(Working data begins)

theorem test_hyps_block_start_and_end :
    (placed.blocks.any fun b => b.2.run == .placed && (startBlock placed b.1).isSome) = true ∧
    (let s : State := { base with blocks := fmod base.blocks 2 fun b => { b with run := .placed }, groups := fmod base.groups 3 fun g => { g with th := { g.th with run := .done } } }
     (startBlock { s with regions := [] } 2).isNone = true) ∧
    (let s : State := { grpd base (fun g => { g with th := { g.th with run := .done } }) with blocks := fmod base.blocks 2 fun b => { b with seq := { b.seq with ended := true } } }
     canRetire s 2 (theBlock s) = true ∧ canRetire base 2 (theBlock base) = false) ∧
    regionOver base 1 (theRegion base) = false ∧
    (let s : State := { base with blocks := fmod base.blocks 2 fun b => { b with run := .retired } }
     regionOver s 1 (theRegion s) = true ∧ (drainGroups s (regionGroups s 1)).isSome = true ∧
      ((drainGroups s (regionGroups s 1)).any fun t => (regionGroups t 1).all fun g => (ffind t.groups g).all fun p => p.th.unack == 0) = true) ∧
    (let s : State := { grpd base (fun g => { g with th := { g.th with unack := 1 } }) with blocks := fmod base.blocks 2 fun b => { b with run := .retired } }
     regionOver s 1 (theRegion s) = true ∧ (drainGroups s (regionGroups s 1)).isSome = true ∧ (theGroup s).th.unack ≠ 0) := by decide +kernel

/-- The March region with a record of one traveller, its holder of segment 1 placed. -/
def bearing : State :=
  let s := departing 0x200 id
  let r : BitVec 2048 := BitVec.ofNat 2048 (0x200 * 2 ^ 128 + 2 ^ 320 + 2 ^ 352)
  { s with regions := fmod s.regions 1 fun x => { x with record := r } }

theorem test_hyps_births :
    (theRegion bearing).march = some (theMarch bearing) ∧ (theRegion bearing).finished = false ∧ (theRegion bearing).whole = true ∧
    (theMarch bearing).born < travellerCount (theRegion bearing) ∧ segmentAt (theMarch bearing) (recEntry (theRegion bearing).record) = some 1 ∧
    birthViews bearing 1 (theRegion bearing) = some [] ∧ chooseHolder bearing 1 1 (theMarch bearing) none = some 1 := by decide +kernel

/-- A running copy of four integers, issued by the group. -/
def copying (done : Nat) (begun : Bool) : State :=
  let s := described 0 [4] 0 0 [tensorRecord 0 0x1000 [4], tensorRecord 0 0x20000 [4]]
  let s := lined (lined (lined s 0x1000 7) 0x20000 0) 0x6000 0
  match readDesc s s.cur (rd s 4#5).toNat with
  | .ok (u, d) =>
    match issueChecks u u.cur .cp .grp d with
    | .ok ids => { u with irecs := fset u.irecs 0 { newRecord u u.cur .cp .grp d 77#64 ids .pair with done := done, begun := begun } }
    | .error _ => base
  | .error _ => base

/-- What the copy's next landing is: 0 a line moved, 1 all have landed, 2 it waits, 3 it parks, 4 it fails. -/
def landing (s : State) : Option Nat :=
  (ffind s.irecs 0).map fun r => match landLine s 0 r with
    | .moved _ => 0
    | .whole _ => 1
    | .waits _ => 2
    | .parks _ _ => 3
    | .fails _ _ _ _ => 4

theorem test_hyps_engine_lands :
    landing (copying 0 true) = some 0 ∧ landing (copying 1 true) = some 1 ∧
    landing { copying 0 true with home := [] } = some 3 ∧
    (let s := copying 1 true
     (ffind s.irecs 0).any (fun r => r.run == .running && !edArr r.desc && r.begun && r.unack == 0 && !r.arrived && !r.stamped &&
      match landLine s 0 r with
      | .whole t =>
        let u : State := modRec t 0 fun r => { r with arrived := true }
        let stamp (t : State) : Except Miss State := engPut t { engEnv t 0 r with who := .nobody } (edStamp r.desc) (wideScope r.scope) false
          (fun old => (setBits old (8 * (edStamp r.desc % 128)) 64 r.stamp.toNat, maskRange 128 (edStamp r.desc % 128) 8))
        !elsewhere t (edStamp r.desc) && decide (engEnv u 0 r = engEnv t 0 r) && succeeds (stamp t) && succeeds (stamp u)
      | _ => false) = true) ∧
    (ffind (copying 0 true).irecs 0).any (fun r => r.who == .grp 3) = true ∧ (theGroup (copying 0 true)).th.run ≠ .done ∧
    cEngRange ∈ engineCauses := by decide +kernel

/-- Two blocks of a span that both wait at a pass of one row, and of rows that differ. -/
def both (n : Nat) : State :=
  let q (n : Nat) : SpanReq := { ta := 63#6, mi := 3#4, row := 0, count := n, acct := true }
  let seq : Seq := { (theBlock planed).seq with span := 2, lead := 0 }
  { spanning with
    blocks := fmod (fmod spanning.blocks 2 fun b => { b with seq := { seq with spanned := some (q 1) } }) 9 fun b =>
      { b with seq := { seq with spanned := some (q n) } } }

theorem test_hyps_spanned_steps :
    (∀ n ∈ [1, 2], spanPartners (both n) 2 = [2, 9] ∧ spanPartners (both n) 9 = [2, 9] ∧
      (∀ k ∈ [2, 9], (ffind (both n).blocks k).any (fun x => (x.run == .running || x.run == .stopping) && x.seq.run == .running && x.seq.spanned.isSome) = true)) ∧
    (ffind (spanning).blocks 2).any (fun x => x.seq.spanned.isNone) = true ∧
    (let s := both 1
     let y := theBlock s
     (validTid y.seq.tids y.tidCount 63).any (fun r => passFormat y.seq.active r true && originsOk y.seq.active r (y.seq.lo 3#4) &&
      succeeds (actsFault { s with cur := .seq 2 } (.seq 2) r (y.seq.lo 3#4) (y.seq.hi 3#4) (classK y.seq.active.cls) 1) &&
      succeeds (spanRows 2 r (y.seq.lo 3#4) (y.seq.hi 3#4) (classK y.seq.active.cls)
        ([2, 9].filterMap fun k => ((ffind s.blocks k).bind (·.seq.spanned)).map fun q => (k, q)) 1 (1 - y.seq.rows) { s with cur := .seq 2 })) = true) ∧
    (ffind base.cores 1).isSome = true := by decide +kernel

/-- The block asked to stop at time 0 within 10 ns, at a safe point of its group. -/
def stopping (now : Nat) (safe : Bool) : State :=
  let q : StopReq := { who := .host 0 false, part := 0, cap := 0, at_ := 0, ns := 10, area := 0x100000#64, bytes := 0x4000#64 }
  let s := grpd base fun g => { g with th := { g.th with prevSafe := if safe then some 0#25 else none } }
  { paged s ((List.range 4).map fun k => 0x100000 + 4096 * k) with
    ns := now, blocks := fmod base.blocks 2 fun b => { b with stop := some q, run := .stopping, seq := { b.seq with ended := true } } }

theorem test_hyps_stops :
    (theBlock (stopping 11 true)).stop.any (fun q => q.late 11) = true ∧ (theBlock (stopping 10 true)).stop.any (fun q => !q.late 10) = true ∧
    setStoppable (stopping 10 true) (spanSet (stopping 10 true) 2) = true ∧ setStoppable (stopping 10 false) (spanSet (stopping 10 false) 2) = false ∧
    agentOf (.host 0 false) = some (.host 0 false) ∧ succeeds (checkArea (stopping 10 true) (.host 0 false) 0x100000 0x4000) = true := by decide +kernel

/-- The traveller on its way to core 1, and what lies at its arrival: room, a full slot, held records, no holder. -/
def arriving (f : March → March) (more : Nat) : State :=
  let s := departing 0x200 fun g => { g with place := .travelling 1 1, core := 0, seg := some 1 }
  let s := lined s 0x10000 0
  let others := (List.range more).foldl (fun gs i => fset gs (20 + i) { theGroup s with place := .resident, core := 1, block := 9 }) s.groups
  { s with groups := others, regions := fmod s.regions 1 fun r => { r with march := r.march.map f } }

theorem test_hyps_arrivals :
    (let s := arriving id 0
     (theGroup s).place = .travelling 1 1 ∧ (theGroup s).pushed = false ∧ (holderBlock s 1 1 1).isSome = true ∧ segHeld (theMarch s) 1 = false ∧
      slotsUsed s 1 1 3 < Config.arrivalSlots ∧ ((holderBlock s 1 1 1).any fun x => x.2.run != .stopped) = true) ∧
    (let s := arriving id 40
     Config.arrivalSlots ≤ slotsUsed s 1 1 3 ∧ (hwNat s (regionSpace s 1) ((theMarch s).map + 0x18) 8).isSome = true ∧ (theMarch s).parkCount = 1) ∧
    (let s := arriving (fun m => { m with held := [(0, 1, 0, true)] }) 0
     segHeld (theMarch s) 1 = true) ∧
    (let s : State := { arriving id 0 with blocks := [] }
     holderBlock s 1 1 1 = none ∧ (hwNat s (regionSpace s 1) ((theMarch s).map + 0x18) 8).isSome = true) ∧
    (let s := sent [.ack (.stub 7 3)] (arriving id 0)
     stubOpen s 3 = true ∧ stubOpen (grpd s fun g => { g with place := .parkedRecord 0 0 }) 3 = false) := by decide +kernel

/-- A parked traveller that core 1 admits: its record 0 of the parking area. -/
def parkedRec : State :=
  let s := grpd (arriving (fun m => { m with held := [(0, 1, 5, true)] }) 0) fun g => { g with place := .parkedRecord 0 5 }
  (List.range 64).foldl (fun s k => lined s (0x20000 + 128 * k) 0) s

theorem test_hyps_admissions :
    nextAdmission parkedRec 1 = some { region := 1, record := 0, seg := 1, seqNo := 5, block := 9 } ∧
    (parkedRec.groups.find? fun y => y.2.region == 1 && y.2.place == .parkedRecord 0 5).map Prod.fst = some 3 ∧
    (hwNat parkedRec (regionSpace parkedRec 1) (theMarch parkedRec).parkBase 8192).isSome = true ∧ nextAdmission base 1 = none ∧
    (∃ b ∈ (arriving id 0).blocks, b.2.region = 1 ∧ b.2.seg.isSome = true ∧ b.2.core = 1 ∧ b.2.run ≠ .retired) := by
  refine ⟨?_, ?_, ?_, ?_, ?_⟩ <;> decide +kernel

/-- A request at pseudo-channel 31 of channel group 0, under tag 7; op 1 read, 2 write, 3 masked write. -/
def requested (op : Nat) (done : Bool) (fill : Bool) (earlier : Bool) : State :=
  let r : ChanReq := { op := op, addr := 0x80, data := 5#1024, mask := 1#128, line := line0, fillFor := if fill then some (0, .nobody) else none
                       performed := if done then some (0, 5#1024) else none, order := 9 }
  let l : FMap ChanReq := if earlier then [(6, { r with op := 2, performed := none, order := 8 }), (7, r)] else [(7, r)]
  { base with chans := fset base.chans 31 { (Chan.idle) with tags := l } }

theorem test_hyps_channels :
    (∀ op ∈ [1, 2, 3], ∀ e ∈ [true, false], (ffind (chanAt (requested op false false e) 31).tags 7).any (fun r =>
      r.performed.isNone && r.op == op && r.mask != BitVec.allOnes 128 && heldBack (chanAt (requested op false false e) 31) r == e) = true) ∧
    (∀ f ∈ [true, false], (ffind (chanAt (requested 1 true f false) 31).tags 7).any (fun r =>
      r.performed.isSome && !answerHeld (chanAt (requested 1 true f false) 31) r && r.fillFor.isSome == f) = true) ∧
    (chanAt (requested 2 true false false) 31).waiting = [] := by decide +kernel

theorem test_hyps_errors :
    (let s : State := { lined base 0x1000 7 with home := fmod (lined base 0x1000 7).home line0 fun h => { h with dirty := 1#128 } }
     (ffind s.home line0).any (fun h => h.dirty != 0#128) = true) ∧
    (∀ e ∈ [true, false], let s : State := { base with copies := [(copyKey line0 0, { aCopy with excl := e, dirty := 1#128 })] }
      (ffind s.copies (copyKey line0 0)).isSome = true ∧ heldDirty s 0 line0 = e) ∧
    (theGroup base).th.run = .running ∧ (theGroup base).place = .resident ∧ 65535 < (theBlock base).spmBytes := by decide +kernel

theorem test_hyps_power :
    (∀ n ∈ [0, 92, 93, 99, 100, 109, 110], ({ temps := [n], watts := 2401 } : PowerSample).temps[0]? = some n) ∧ (ffind base.cols 0).isSome = true ∧
    (let s : State := { base with cols := fmod base.cols 0 fun c => { c with changes := [(7, 1), (6, 2)] } }
     (ffind s.cols 0).map (·.changes) = some [(7, 1), (6, 2)]) ∧
    (ffind base.cores 1).map (fun c => bitsOf c.droopThr 9 0) = some 45 ∧
    (let s := modCore base 1 fun c => { c with droopThr := 0#64 }
     (ffind s.cores 1).map (fun c => bitsOf c.droopThr 9 0) = some 0) ∧
    (let a : AutumnStep := { col := 0, setpoint := 30, mv := [1023, 1], cap := 128, beyond := true }
     let s : State := { base with pkg := { base.pkg with due := true } }
     s.pkg.due = true ∧ s.pkg.autumn = [] ∧ [a].map (·.col) = ((List.range 32).filter fun c => (ffind s.cols c).isSome) ∧ stepOk s a = true ∧ stepOk s { a with setpoint := 31 } = false ∧
      stepOk s { a with cap := 0 } = false) ∧
    true ∈ base.pkg.feeds.set 0 false ∧ true ∉ (base.pkg.feeds.set 0 false).set 1 false := by decide +kernel

/-- A boot image whose parts, but for its signature, pass: the fuses of a VMY-64P. -/
def image : BootImage :=
  { rom := [1], romOk := true, image := List.replicate 65 2, fusedDigest := [], rollback := 1, secret := [], config := []
    trainingOk := true, selfTestOk := true, linkOk := true, fusedCols := [], fusedCores := [], fusedLinks := []
    parts := [{ cols := List.range 32, asidLo := 0, asidCount := 256, twCfg := 24 + 6 * 2 ^ 8, cxlCfg := 4 * 2 ^ 8
                roots := [{ index := 4095, type := 3, rights := 0xFF#16, object := 0#64, limit := 256#64, holder := 0#64 }] }]
    hostVec := [0x8000#64], coreVec := [0x9000#64], droopMv := [1023], budgetCap := [128], capMhz := [400, 3200], profile := []
    order := 0x5034362D594D56#64, serial := 0#64, domain := 0, cxlUp := [], persistent := [], memory := [] }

(Working data ends)

**Exercise**
Above are the records; print exactly the lines from the line with "4096 * k) with" to the line with "let others := (List.range", including both, and nothing else.

**Answer box**
  { paged s ((List.range 4).map fun k => 0x100000 + 4096 * k) with
    ns := now, blocks := fmod base.blocks 2 fun b => { b with stop := some q, run := .stopping, seq := { b.seq with ended := true } } }

theorem test_hyps_stops :
    (theBlock (stopping 11 true)).stop.any (fun q => q.late 11) = true ∧ (theBlock (stopping 10 true)).stop.any (fun q => !q.late 10) = true ∧
    setStoppable (stopping 10 true) (spanSet (stopping 10 true) 2) = true ∧ setStoppable (stopping 10 false) (spanSet (stopping 10 false) 2) = false ∧
    agentOf (.host 0 false) = some (.host 0 false) ∧ succeeds (checkArea (stopping 10 true) (.host 0 false) 0x100000 0x4000) = true := by decide +kernel

/-- The traveller on its way to core 1, and what lies at its arrival: room, a full slot, held records, no holder. -/
def arriving (f : March → March) (more : Nat) : State :=
  let s := departing 0x200 fun g => { g with place := .travelling 1 1, core := 0, seg := some 1 }
  let s := lined s 0x10000 0
  let others := (List.range more).foldl (fun gs i => fset gs (20 + i) { theGroup s with place := .resident, core := 1, block := 9 }) s.groups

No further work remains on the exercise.